WebDec 31, 2013 · Camptothecin (CPT) is a water-insoluble tryptophan-derived quinolone alkaloid and is a lead compound for two FDA (Food and Drug Administration) approved antineoplastic drugs, irinotecan and... WebJul 4, 2024 · Camptothecin resistance is determined by the regulation of topoisomerase I degradation mediated by ubiquitin proteasome pathway. Proteasomal degradation of …

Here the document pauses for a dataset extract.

-- ==== Sys2Proof/Laws/Dispatch.lean ====
section
/-! SUPPORT. The meaning of each instruction, by name. -/

namespace Sys2Proof.Machine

WebBenedetti P, Fiorani P, Capuani L, Wang JC. 1993 Camptothecin resistance from a single mutation changing glycine 363 of human DNA topoisomerase I to cysteine. Cancer Res … WebJul 4, 2024 · Broad-spectrum resistance in cancer cells is often caused by the overexpression of ABC transporters; which varies across individuals because of genetic single-nucleotide polymorphisms (SNPs). In the present study; we focused on human ABCC4 and established cells expressing the wild-type (WT) or SNP variants of human …

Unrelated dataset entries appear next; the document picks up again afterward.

-- ==== Sys2Proof/Laws/State.lean ====
section
/-! SUPPORT. What each update of the state and of a seat leaves as it was and what it sets, one lemma a field. -/

set_option autoImplicit false

namespace Sys2Proof.Machine

-- Looking up what has been put.
theorem find_putWhere {α : Type} (p : α → Bool) (x : α) (l : List α) (h : p x = true) : (putWhere p x l).find? p = some x := by
  induction l with
  | nil => simp [putWhere, h]
  | cons y rest ih =>
    unfold putWhere
    split
    · simp [h]
    · rename_i hy; simp [hy, ih]

theorem find_putWhere_other {α : Type} (p q : α → Bool) (x : α) (l : List α) (hx : q x = false) (hq : ∀ y, p y = true → q y = false) :
    (putWhere p x l).find? q = l.find? q := by
  induction l with
  | nil => simp [putWhere, hx]
  | cons y rest ih =>
    unfold putWhere
    split
    · rename_i hy; simp [hx, hq y hy]
    · rw [List.find?_cons, List.find?_cons, ih]

theorem part_setPart (s : State) (p : Part) (i : Fin 32) : (s.setPart p).part i = if i = p.id then p else s.part i := by
  unfold State.part State.setPart
  split
  · rename_i h; subst h; rw [find_putWhere _ _ _ (by simp)]; rfl
  · rename_i h; rw [find_putWhere_other _ _ _ _ (by simpa using fun e => h e.symm) (by intro y hy; simp at hy ⊢; rw [hy]; exact fun e => h e.symm)]

theorem vf_setVf (s : State) (v : Vf) (i : Nat) : (s.setVf v).vf i = if i = v.vf then v else s.vf i := by
  unfold State.vf State.setVf
  split
  · rename_i h; subst h; rw [find_putWhere _ _ _ (by simp)]; rfl
  · rename_i h; rw [find_putWhere_other _ _ _ _ (by simpa using fun e => h e.symm) (by intro y hy; simp at hy ⊢; rw [hy]; exact fun e => h e.symm)]

theorem cell_setCell (s : State) (c : CellRec) (i : Nat) : (s.setCell c).cell i = if i = c.ix then c else s.cell i := by
  unfold State.cell State.setCell
  split
  · rename_i h; subst h; rw [find_putWhere _ _ _ (by simp)]; rfl
  · rename_i h; rw [find_putWhere_other _ _ _ _ (by simpa using fun e => h e.symm) (by intro y hy; simp at hy ⊢; rw [hy]; exact fun e => h e.symm)]

theorem cluster_setCluster (s : State) (c : Cluster) (i : Nat) : (s.setCluster c).cluster i = if i = c.ix then c else s.cluster i := by
  unfold State.cluster State.setCluster
  split
  · rename_i h; subst h; rw [find_putWhere _ _ _ (by simp)]; rfl
  · rename_i h; rw [find_putWhere_other _ _ _ _ (by simpa using fun e => h e.symm) (by intro y hy; simp at hy ⊢; rw [hy]; exact fun e => h e.symm)]

theorem ctx_setCtx (s : State) (c : Ctx) (v p : Nat) : (s.setCtx c).ctx v p = if v = c.vf ∧ p = c.proc then c else s.ctx v p := by
  unfold State.ctx State.setCtx
  split
  · rename_i h; obtain ⟨rfl, rfl⟩ := h; rw [find_putWhere _ _ _ (by simp)]; rfl
  · rename_i h
    rw [find_putWhere_other _ _ _ _ (by simpa using fun a b => h ⟨a.symm, b.symm⟩)
      (by intro y hy; simp at hy ⊢; rw [hy.1, hy.2]; exact fun a b => h ⟨a.symm, b.symm⟩)]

WebDec 5, 2024 · The highly toxic payloads, for instance, maytansine, camptothecin derivatives, auristatin, or doxorubicin are recommended to choose in the conjugates. 9 Finally, ... At the same time, the drug resistance, the recurrence and metastasis of cancer still seriously threaten the health of the patients. 34 Therefore, it is urgent to design highly ...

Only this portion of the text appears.